**Task instructions:** Since only part of the records is wanted, repeat exactly the lines from the one containing "graph's banks. -/" through the last line, both included.

______________________________

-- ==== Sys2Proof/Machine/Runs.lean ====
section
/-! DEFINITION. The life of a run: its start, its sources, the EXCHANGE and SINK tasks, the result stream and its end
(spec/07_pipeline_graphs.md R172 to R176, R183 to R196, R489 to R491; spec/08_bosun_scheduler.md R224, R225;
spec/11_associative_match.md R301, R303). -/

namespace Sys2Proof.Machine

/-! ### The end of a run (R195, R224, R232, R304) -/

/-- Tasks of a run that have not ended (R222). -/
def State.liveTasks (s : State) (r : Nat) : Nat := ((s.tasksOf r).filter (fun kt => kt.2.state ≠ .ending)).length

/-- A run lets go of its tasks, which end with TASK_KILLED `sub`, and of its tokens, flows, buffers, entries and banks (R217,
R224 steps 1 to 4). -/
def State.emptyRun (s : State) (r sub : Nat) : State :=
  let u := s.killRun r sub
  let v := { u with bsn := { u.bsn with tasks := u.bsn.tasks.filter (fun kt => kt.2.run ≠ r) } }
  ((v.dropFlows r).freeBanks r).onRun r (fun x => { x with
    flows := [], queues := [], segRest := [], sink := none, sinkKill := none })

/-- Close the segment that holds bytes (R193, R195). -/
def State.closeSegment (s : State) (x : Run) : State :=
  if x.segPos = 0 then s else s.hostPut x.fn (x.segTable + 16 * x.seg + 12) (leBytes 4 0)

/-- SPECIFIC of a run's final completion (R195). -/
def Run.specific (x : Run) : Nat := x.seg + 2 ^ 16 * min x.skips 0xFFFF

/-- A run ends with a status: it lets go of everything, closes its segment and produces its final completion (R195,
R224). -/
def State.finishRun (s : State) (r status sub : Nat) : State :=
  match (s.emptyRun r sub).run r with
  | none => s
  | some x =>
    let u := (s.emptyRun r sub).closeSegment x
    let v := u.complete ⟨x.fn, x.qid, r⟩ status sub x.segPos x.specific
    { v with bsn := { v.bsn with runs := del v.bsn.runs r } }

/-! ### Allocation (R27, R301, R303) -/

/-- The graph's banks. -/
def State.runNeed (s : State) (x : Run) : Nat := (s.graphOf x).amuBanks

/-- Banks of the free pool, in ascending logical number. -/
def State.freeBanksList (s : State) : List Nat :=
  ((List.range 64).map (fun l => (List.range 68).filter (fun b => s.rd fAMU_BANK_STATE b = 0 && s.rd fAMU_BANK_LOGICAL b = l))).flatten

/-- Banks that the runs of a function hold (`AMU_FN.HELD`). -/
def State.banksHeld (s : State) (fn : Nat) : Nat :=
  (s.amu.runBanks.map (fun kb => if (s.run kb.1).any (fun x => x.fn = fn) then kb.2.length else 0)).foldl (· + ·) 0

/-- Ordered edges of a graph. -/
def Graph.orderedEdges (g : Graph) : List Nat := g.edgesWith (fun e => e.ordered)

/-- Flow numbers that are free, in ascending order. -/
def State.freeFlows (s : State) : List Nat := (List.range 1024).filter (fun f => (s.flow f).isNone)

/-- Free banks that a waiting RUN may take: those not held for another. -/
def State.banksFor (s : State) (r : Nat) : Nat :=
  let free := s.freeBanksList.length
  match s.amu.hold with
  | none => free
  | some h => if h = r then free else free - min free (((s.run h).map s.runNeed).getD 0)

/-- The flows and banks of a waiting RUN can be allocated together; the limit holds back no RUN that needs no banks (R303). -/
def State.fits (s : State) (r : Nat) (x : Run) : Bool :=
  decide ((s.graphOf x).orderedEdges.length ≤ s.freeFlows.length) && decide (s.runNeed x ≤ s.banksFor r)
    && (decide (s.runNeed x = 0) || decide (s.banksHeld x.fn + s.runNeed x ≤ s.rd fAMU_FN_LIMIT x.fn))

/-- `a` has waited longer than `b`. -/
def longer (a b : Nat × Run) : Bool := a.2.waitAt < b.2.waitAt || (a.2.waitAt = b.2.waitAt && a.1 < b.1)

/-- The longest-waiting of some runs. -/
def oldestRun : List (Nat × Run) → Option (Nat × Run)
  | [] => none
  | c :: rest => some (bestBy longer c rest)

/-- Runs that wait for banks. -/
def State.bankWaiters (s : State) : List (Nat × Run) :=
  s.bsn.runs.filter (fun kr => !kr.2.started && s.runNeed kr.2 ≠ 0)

______________________________

**Written response:**
/-- The graph's banks. -/
def State.runNeed (s : State) (x : Run) : Nat := (s.graphOf x).amuBanks

/-- Banks of the free pool, in ascending logical number. -/
def State.freeBanksList (s : State) : List Nat :=
  ((List.range 64).map (fun l => (List.range 68).filter (fun b => s.rd fAMU_BANK_STATE b = 0 && s.rd fAMU_BANK_LOGICAL b = l))).flatten

/-- Banks that the runs of a function hold (`AMU_FN.HELD`). -/
def State.banksHeld (s : State) (fn : Nat) : Nat :=
  (s.amu.runBanks.map (fun kb => if (s.run kb.1).any (fun x => x.fn = fn) then kb.2.length else 0)).foldl (· + ·) 0

/-- Ordered edges of a graph. -/
def Graph.orderedEdges (g : Graph) : List Nat := g.edgesWith (fun e => e.ordered)

/-- Flow numbers that are free, in ascending order. -/
def State.freeFlows (s : State) : List Nat := (List.range 1024).filter (fun f => (s.flow f).isNone)

/-- Free banks that a waiting RUN may take: those not held for another. -/
def State.banksFor (s : State) (r : Nat) : Nat :=
  let free := s.freeBanksList.length
  match s.amu.hold with
  | none => free
  | some h => if h = r then free else free - min free (((s.run h).map s.runNeed).getD 0)

/-- The flows and banks of a waiting RUN can be allocated together; the limit holds back no RUN that needs no banks (R303). -/
def State.fits (s : State) (r : Nat) (x : Run) : Bool :=
  decide ((s.graphOf x).orderedEdges.length ≤ s.freeFlows.length) && decide (s.runNeed x ≤ s.banksFor r)
    && (decide (s.runNeed x = 0) || decide (s.banksHeld x.fn + s.runNeed x ≤ s.rd fAMU_FN_LIMIT x.fn))

/-- `a` has waited longer than `b`. -/
def longer (a b : Nat × Run) : Bool := a.2.waitAt < b.2.waitAt || (a.2.waitAt = b.2.waitAt && a.1 < b.1)

/-- The longest-waiting of some runs. -/
def oldestRun : List (Nat × Run) → Option (Nat × Run)
  | [] => none
  | c :: rest => some (bestBy longer c rest)

/-- Runs that wait for banks. -/
def State.bankWaiters (s : State) : List (Nat × Run) :=
  s.bsn.runs.filter (fun kr => !kr.2.started && s.runNeed kr.2 ≠ 0)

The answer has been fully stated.